Sunday, November 13, 2011

Occupy Wall Street is the Problem, not the Solution

So. Occupy Wall Street. #OWS.  The 99 Percent (which is totally untrue, by the way).  It's a farce, and an offensive one at that.  Despite repeated assurances that it's a broadly representative cross-section of society, the Occupiers remain mainly young university student types.  Why? Because everyone else is too busy working for a living.


Think of it this way- even if Wall Street and the Super-Rich were to blame for all of life's problems, how is camping out going to fix it?  What are the policy objectives? Who specifically will benefit? How will we transition from an unpleasant now to a successful future? No clue, obviously.  But there are drum circles and call-and-response chants.  Great. That will solve everything.  Ironically, while mainly white over-privileged university protestors waste time demanding something, eventually, the children of immigrants are working hard and getting jobs.  Sure, they are entry-level jobs at 20k a year, but that's life.  In 5 years, while their whiny OWS peers are still suffering from student debts, companies are going to be managed by large numbers of people with names like Prabhakaran and Chen.  Which, frankly, is how it should be.
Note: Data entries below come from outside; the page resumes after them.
-- ==== Sys2Proof/Certificates/Slice0/Obligations.lean ====
section
/-! DEFINITION. The statements about the model, each from a numbered rule of spec/, and the few plain definitions they are read with. -/

namespace Sys2Proof.Claims

open Sys2Proof.Machine

/-! ### The spec's arithmetic, in its own terms -/

/-- `Round(t)` of 40_codec R100: `trunc(t)` or `floor(t)`. -/
def roundExact {K : Type} [Ring K] [LinearOrder K] [FloorRing K] (r : Rounding) (t : K) : Int :=
  match r with
  | .trunc => if 0 ≤ t then ⌊t⌋ else ⌈t⌉
  | .floor => ⌊t⌋

/-- What `Fit` saturates to under clamp (R101). -/
def clampTo {K : Type} [LinearOrder K] (lo hi t : K) : K := max lo (min hi t)

/-- The affine image `cmin + (v - dmin) * (cmax - cmin) / (dmax - dmin)` (R102). -/
def affineImage {K : Type} [Field K] (v dmin dmax cmin cmax : K) : K :=
  cmin + (v - dmin) * (cmax - cmin) / (dmax - dmin)

/-- The exact image of a speed percentage: the current `20 * p / 100` in `[-20, 20]` mapped to `[-16384, 16384]` (42_channel
R142). -/
def speedImage {K : Type} [Field K] (percent : K) : K := affineImage (20 * percent / 100) (-20) 20 (-16384) 16384

/-- `ARG[i]` as an integer (00_scope R11). -/
def arg (s : State) (i : Fin 5) : Int := s.block.arg[i].toInt

/-- The percentage an operand stands for: `P / 2^PCT_FRAC` (R142). -/
def percent (p : Params) (P : Int) : ℚ := P / 2 ^ p.pctFrac

/-- ENC's exact image of its five operands (R102). -/
def encImage (s : State) : ℚ := affineImage (arg s 0) (arg s 1) (arg s 2) (arg s 3) (arg s 4)

/-- The angle of 44_drive R180: `acos(x / distance)`, negated when `y < 0`, minus `pi / 4`. -/
noncomputable def driveAngle (x y : Int) : ℝ :=
  (if y < 0 then -Real.arccos (x / Real.sqrt (x ^ 2 + y ^ 2)) else Real.arccos (x / Real.sqrt (x ^ 2 + y ^ 2))) - Real.pi / 4

/-- The wheel percentages of R180 and R183: FL = vector_13, BL = vector_24, BR = -vector_13, FR = -vector_24. -/
noncomputable def wheelPercent (x y : Int) (speed : ℝ) : Fin 4 → ℝ
  | 0 => Real.cos (driveAngle x y) * speed
  | 1 => Real.sin (driveAngle x y) * speed
  | 2 => -(Real.cos (driveAngle x y) * speed)
  | 3 => -(Real.sin (driveAngle x y) * speed)

/-- The exact image of a wheel's percentage under SHIFT's operands ARG0, ARG1, ARG2 (R180, R183, R184). -/
noncomputable def wheelImage (s : State) (c : Fin 4) : ℝ :=
  speedImage (wheelPercent (arg s 0) (arg s 1) (arg s 2 / 2 ^ s.params.pctFrac) c)

/-! ### The spec's tables -/

/-- The frame store of a frame-select value 0 to 6 (10_state R34). -/
def storeFrame (b : Block) : Fin 7 → Frame
  | 0 => b.txf
  | 1 => b.rxf
  | 2 => b.tlf[0]
  | 3 => b.tlf[1]
  | 4 => b.tlf[2]
  | 5 => b.tlf[3]
  | 6 => b.txl

/-- The telemetry identifier of channel address `c + 1` (42_channel R143). -/
def telemetryId (p : Params) (c : Fin 4) : Word := p.tlmBaseId + BitVec.ofNat 32 (c.val + 1)

/-- The number of each error code (60_exceptions R241). -/
def errNumber : ErrCode → Nat
  | .ok => 0
  | .domainError => 1
  | .rangeOverflow => 2
  | .indexOutOfBounds => 3
  | .identifierMismatch => 4
  | .illegalCommand => 5
  | .txBusy => 6

/-- The failing codes of R241: every code but OK and the diagnostic IdentifierMismatch. -/
def failing (e : ErrCode) : Prop := e ≠ .ok ∧ e ≠ .identifierMismatch

/-- The host register map: each mapped offset and the word a read of it returns (20_memory R51, R55, R56, 10_state R31). -/
def registerMap (s : State) : List (Nat × Word) :=
  [ (0x00, s.block.cmd), (0x04, s.block.status),
    (0x08, BitVec.ofNat 32 s.block.arg[0].toNat), (0x0C, BitVec.ofNat 32 s.block.arg[1].toNat),
    (0x10, BitVec.ofNat 32 s.block.arg[2].toNat), (0x14, BitVec.ofNat 32 s.block.arg[3].toNat),
    (0x18, BitVec.ofNat 32 s.block.arg[4].toNat), (0x20, BitVec.ofNat 32 s.block.res[0].toNat),
    (0x24, BitVec.ofNat 32 s.block.res[1].toNat), (0x28, BitVec.ofNat 32 s.block.res[2].toNat),
    (0x30, s.params.txId), (0x34, s.params.tlmBaseId) ]

/-- The opcodes of the three classes with fixed-zero fields below bit 7, and of class F (30_encoding R81, R83). -/
def opcodesZ : List Nat := [0x00, 0x01, 0x02, 0x03, 0x21, 0x40, 0x41, 0x42, 0x43, 0x44]
def opcodesA : List Nat := [0x20, 0x22, 0x30, 0x31, 0x32, 0x33]
def opcodesF : List Nat := [0x10, 0x11]
def opcodesS : List Nat := [0x12, 0x13]

/-- How many result registers a command that completes may write, from RES[0] on (10_state R22, R23). -/
def resultCount : Instr → Nat
  | .nop => 0
  | .enc => 1
  | .split => 2
  | .join => 1
  | .fget _ _ => 1
  | .fset _ _ => 0
  | .fid _ => 2
  | .fnew _ => 0
  | .offs _ => 2
  | .encspd => 3
  | .absorb _ => 1
  | .tang _ => 2
  | .trpm _ => 2
  | .tcur _ => 2
  | .ttmp _ => 2
  | .shift => 0
  | .turn => 0
  | .tstmv => 0
  | .send => 0
  | .fdbk => 1

/-- The host moves next, with `h` its next step, and `rest` and `hs` follow. -/
def hostMoves (s : State) (rest : List Agent) (h : HostStep) (hs : List HostStep) : Prop :=
  s.env.schedule = .host :: rest ∧ s.env.host = h :: hs

/-- The machine after a failed command: ERR takes the code, nothing else changes (60_exceptions R244). -/
def failedWith (s : State) (e : ErrCode) : Host.Outcome State Fault Refusal :=
  .next { s with block := { s.block with err := e } }

/-- The machine after a command that writes result registers only (10_state R23). -/
def resultsOnly (s : State) (r : Vector Code 3) : Host.Outcome State Fault Refusal :=
  .next { s with block := { s.block with res := r, err := .ok } }

/-- The machine after a command that writes speed codes only (10_state R23, R32). -/
def speedsOnly (s : State) (v : Vector Code 4) : Host.Outcome State Fault Refusal :=
  .next { s with block := { s.block with spd := v, err := .ok } }

/-- The command state of 10_state R39, as one value. -/
def commandState (b : Block) : Vector Code 4 × Frame × Frame × Bool := (b.spd, b.txf, b.txl, b.txpend)

/-- The feedback state of R39, as one value. -/
def feedbackState (b : Block) : Frame × Vector Frame 4 × Vector Bool 4 × Bool := (b.rxf, b.tlf, b.tlmv, b.idmm)

end Sys2Proof.Claims

open Sys2Proof Sys2Proof.Machine Sys2Proof.Claims

/-! ### Encoding -/

/-- Decoding the word of a well-formed command gives the command back, every field at every value (30_encoding R80 to R83). -/
def Obligations.DecodeOfEncodeIsTheCommand : Prop :=
  ∀ i : Instr, i.WellFormed → decode (encode i) = .ok i

/-- A word that decodes is the word of a well-formed command, so each legal word has one meaning (R80 to R85). -/
def Obligations.EncodeOfDecodeIsTheWord : Prop :=
  ∀ (w : Word) (i : Instr), decode w = .ok i → i.WellFormed ∧ encode i = w

/-- The illegal words are exactly those R84 lists: an unassigned OPC, RSV not 0, or a field its class does not use not 0. -/
def Obligations.IllegalWordsAreExactlyTheListedOnes : Prop :=
  ∀ w : Word, (∃ e, decode w = .error e) ↔
    (w.toNat / 2 ^ 24 ∉ opcodesZ ++ opcodesA ++ opcodesF ++ opcodesS ∨
      w.toNat / 2 ^ 7 % 2 ^ 17 ≠ 0 ∨
      (w.toNat / 2 ^ 24 ∈ opcodesZ ∧ w.toNat % 2 ^ 7 ≠ 0) ∨
      (w.toNat / 2 ^ 24 ∈ opcodesA ∧ w.toNat / 2 ^ 4 % 2 ^ 3 ≠ 0) ∨
      (w.toNat / 2 ^ 24 ∈ opcodesS ∧ w.toNat % 2 ^ 4 ≠ 0))

/-- Words written out from the encodings of R83 and vector L2.1, one or two of each family. -/
def Obligations.SampleWordsDecodeAsTheSpecLists : Prop :=
  decode 0x00000000#32 = .ok .nop ∧ decode 0x01000000#32 = .ok .enc ∧ decode 0x10000067#32 = .ok (.fget 6 7) ∧
    decode 0x11000016#32 = .ok (.fset 1 6) ∧ decode 0x13000010#32 = .ok (.fnew 1) ∧ decode 0x2000000F#32 = .ok (.offs 15) ∧
    decode 0x33000004#32 = .ok (.ttmp 4) ∧ decode 0x44000000#32 = .ok .fdbk

/-! ### Issue, errors, faults -/

/-- A host write to CMD of a word that decodes stores the word and runs exactly that command, the host's step and its
turn consumed (30_encoding R86). `withFetchWord` places such a write before the next step (log 2). -/
def Obligations.StepRunsTheDecodedCommand : Prop :=
  (∀ (s : State) (rest : List Agent) (hs : List HostStep) (w : Word) (i : Instr),
    hostMoves s rest (.write 32 0x00 w) hs → decode w = .ok i →
      step s = exec i { s with block := { s.block with cmd := w }, env := { s.env with schedule := rest, host := hs } }) ∧
  ∀ (s : State) (w : Word) (i : Instr), decode w = .ok i →
    step (s.withFetchWord 32 w.toNat) = exec i { s with block := { s.block with cmd := w } }

/-- A host write to CMD of a word that selects no command stores it and raises IllegalCommand, with no other effect
(R84, R86, R87). -/
def Obligations.StepOfAnIllegalWordRaisesIllegalCommand : Prop :=
  ∀ (s : State) (rest : List Agent) (hs : List HostStep) (w : Word) (e : DecodeError),
    hostMoves s rest (.write 32 0x00 w) hs → decode w = .error e →
      step s = .next { s with
        block := { s.block with cmd := w, err := .illegalCommand }, env := { s.env with schedule := rest, host := hs } }

/-- A command that ends with a failing code leaves everything as it was before it but ERR; the whole issue step changes CMD
and ERR alone (60_exceptions R244, 30_encoding R87). -/
def Obligations.FailingCommandsChangeOnlyErr : Prop :=
  (∀ (i : Instr) (s t : State), exec i s = .next t → failing t.block.err →
    t = { s with block := { s.block with err := t.block.err } }) ∧
  ∀ (s t : State) (rest : List Agent) (hs : List HostStep) (w : Word), hostMoves s rest (.write 32 0x00 w) hs →
    step s = .next t → failing t.block.err →
    t.block = { s.block with cmd := w, err := t.block.err } ∧ t.params = s.params ∧ t.env.sent = s.env.sent

/-- A command reissued with other operands after a failure does what it would have done had the failed attempt never
happened. The spec marks this sentence of 60_exceptions R245 as its own inference from R244. -/
def Obligations.ReissueAfterFailureIsAsIfItNeverHappened : Prop :=
  ∀ (i j : Instr) (s t : State) (a : Vector Code 5), exec i s = .next t → failing t.block.err →
    exec j { t with block := { t.block with arg := a } } = exec j { s with block := { s.block with arg := a } }

/-- A host that makes no access error never sees a fault: every step answers a next state and the host stays clean
(20_memory R52, 60_exceptions R240, R255). -/
def Obligations.LegalHostNeverFaults : Prop :=
  ∀ s : State, s.hostLegal → ∃ t, step s = .next t ∧ t.hostLegal

/-! ### NOP and the codec -/

/-- NOP clears ERR and changes nothing else. Its word is 0, which is CMD's reset value; every other word with its opcode is
illegal (30_encoding R89). -/
def Obligations.NopOnlyClearsErr : Prop :=
  decode 0x00000000#32 = .ok .nop ∧ State.reset.block.cmd = 0x00000000#32 ∧
  (∀ w : Word, w.toNat / 2 ^ 24 = 0x00 → w ≠ 0 → ∃ e, decode w = .error e) ∧
  ∀ s : State, exec .nop s = .next { s with block := { s.block with err := .ok } }

/-- ENC with a domain of nonzero width and its exact image within the codomain writes the rounded image to RES0, and
nothing else but ERR (40_codec R100, R101, R102). -/
def Obligations.EncWritesTheRoundedExactImage : Prop :=
  ∀ s : State, arg s 2 ≠ arg s 1 → (min (arg s 3) (arg s 4) : Int) ≤ encImage s → encImage s ≤ (max (arg s 3) (arg s 4) : Int) →
    ∃ c : Code, c.toInt = roundExact s.params.encRound (encImage s) ∧ exec .enc s = resultsOnly s (s.block.res.set 0 c)

/-- ENC with its exact image outside the codomain fails with RangeOverflow under the error policy (R101, R102). -/
def Obligations.EncRejectsAnImageOutsideTheCodomain : Prop :=
  ∀ s : State, s.params.ovfPolicy = .error → arg s 2 ≠ arg s 1 →
    (encImage s < (min (arg s 3) (arg s 4) : Int) ∨ ((max (arg s 3) (arg s 4) : Int) : ℚ) < encImage s) →
    exec .enc s = failedWith s .rangeOverflow

/-- ENC saturates under the clamp policy and completes with ERR = 0 (R101, R102, 60_exceptions R246). -/
def Obligations.EncSaturatesUnderClamp : Prop :=
  ∀ s : State, s.params.ovfPolicy = .clamp → arg s 2 ≠ arg s 1 →
    ∃ c : Code,
      c.toInt = roundExact s.params.encRound
        (clampTo ((min (arg s 3) (arg s 4) : Int) : ℚ) ((max (arg s 3) (arg s 4) : Int) : ℚ) (encImage s)) ∧
      exec .enc s = resultsOnly s (s.block.res.set 0 c)

/-- The value at either end of the domain encodes to that end of the codomain exactly, whatever the parameters (R102). -/
def Obligations.EncIsExactAtBothEndpoints : Prop :=
  ∀ s : State, arg s 2 ≠ arg s 1 →
    (arg s 0 = arg s 1 → exec .enc s = resultsOnly s (s.block.res.set 0 s.block.arg[3])) ∧
    (arg s 0 = arg s 2 → exec .enc s = resultsOnly s (s.block.res.set 0 s.block.arg[4]))

/-- ENC is monotone in its value: non-decreasing when domain and codomain run the same way, non-increasing when they run
opposite ways, constant when the codomain is a point. The spec marks R105 as its own inference from R100 and R102. -/
def Obligations.EncIsMonotoneInItsValue : Prop :=
  ∀ (s t u : State) (v w : Code), arg s 2 ≠ arg s 1 → v.toInt ≤ w.toInt →
    exec .enc { s with block := { s.block with arg := s.block.arg.set 0 v } } = .next t → t.block.err = .ok →
    exec .enc { s with block := { s.block with arg := s.block.arg.set 0 w } } = .next u → u.block.err = .ok →
    (0 < (arg s 2 - arg s 1) * (arg s 4 - arg s 3) → t.block.res[0].toInt ≤ u.block.res[0].toInt) ∧
    ((arg s 2 - arg s 1) * (arg s 4 - arg s 3) < 0 → u.block.res[0].toInt ≤ t.block.res[0].toInt) ∧
    (arg s 3 = arg s 4 → t.block.res[0].toInt = arg s 3 ∧ u.block.res[0].toInt = arg s 3)

/-- ENC with a zero-width domain and SHIFT with a zero vector fail with DomainError (R102, 44_drive R184). -/
def Obligations.ZeroWidthAndZeroVectorRaiseDomainError : Prop :=
  (∀ s : State, arg s 2 = arg s 1 → exec .enc s = failedWith s .domainError) ∧
  ∀ s : State, arg s 0 = 0 → arg s 1 = 0 → exec .shift s = failedWith s .domainError

/-- SPLIT writes the high byte, the floor of the code over 256, and the low byte, its signed remainder, to RES0 and RES1
(R103). -/
def Obligations.SplitWritesTheTwoSignedBytes : Prop :=
  decode 0x02000000#32 = .ok .split ∧
  ∀ s : State, ∃ h l : Code, h.toInt = arg s 0 / 256 ∧ l.toInt = (arg s 0).bmod 256 ∧
    exec .split s = resultsOnly s ((s.block.res.set 0 h).set 1 l)

/-- JOIN of two byte operands writes `h * 256 + (l & 0xFF)` to RES0; an operand outside int8 fails with RangeOverflow under
either policy (R104). -/
def Obligations.JoinWritesTheJoinedCode : Prop :=
  decode 0x03000000#32 = .ok .join ∧
  (∀ s : State, -128 ≤ arg s 0 → arg s 0 ≤ 127 → -128 ≤ arg s 1 → arg s 1 ≤ 127 →
    ∃ c : Code, c.toInt = arg s 0 * 256 + arg s 1 % 256 ∧ exec .join s = resultsOnly s (s.block.res.set 0 c)) ∧
  ∀ s : State, ¬(-128 ≤ arg s 0 ∧ arg s 0 ≤ 127 ∧ -128 ≤ arg s 1 ∧ arg s 1 ≤ 127) →
    exec .join s = failedWith s .rangeOverflow

/-- SPLIT then JOIN of its two results gives any code back, and JOIN then SPLIT gives any two bytes back. The spec marks
R106 as its own inference from R103 and R104. -/
def Obligations.SplitAndJoinAreInverse : Prop :=
  (∀ s t : State, exec .split s = .next t →
    exec .join { t with block := { t.block with arg := (t.block.arg.set 0 t.block.res[0]).set 1 t.block.res[1] } } =
      .next { t with block := { t.block with
        arg := (t.block.arg.set 0 t.block.res[0]).set 1 t.block.res[1], res := t.block.res.set 0 s.block.arg[0] } }) ∧
  ∀ s t : State, exec .join s = .next t → t.block.err = .ok →
    exec .split { t with block := { t.block with arg := t.block.arg.set 0 t.block.res[0] } } =
      .next { t with block := { t.block with
        arg := t.block.arg.set 0 t.block.res[0], res := (t.block.res.set 0 s.block.arg[0]).set 1 s.block.arg[1] } }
What's my beef with all of this? It's easy.  Nothing in life is free. Nothing.  Somewhere, someone has to pay for whatever it is.  "Free university tuition?" Ask the middle class in Québec how much they like subsidizing student fees province-wide.  "Free health care"? Sure.  Which is why Canada's highest tax bracket begins at 140k, with anyone making over 60k paying at least 40% income tax.  And a 15% VAT.  And gas taxes. And municipal taxes. Nothing. Is. Free.

And I'm tired of paying for the consequences of other people's poor decisions.  You racked up 50k in student debt because you couldn't decide on which program you wanted to do? I hope you like paper hats kid.  Start flipping some burgers, cause that interest on your loan won't pay itself.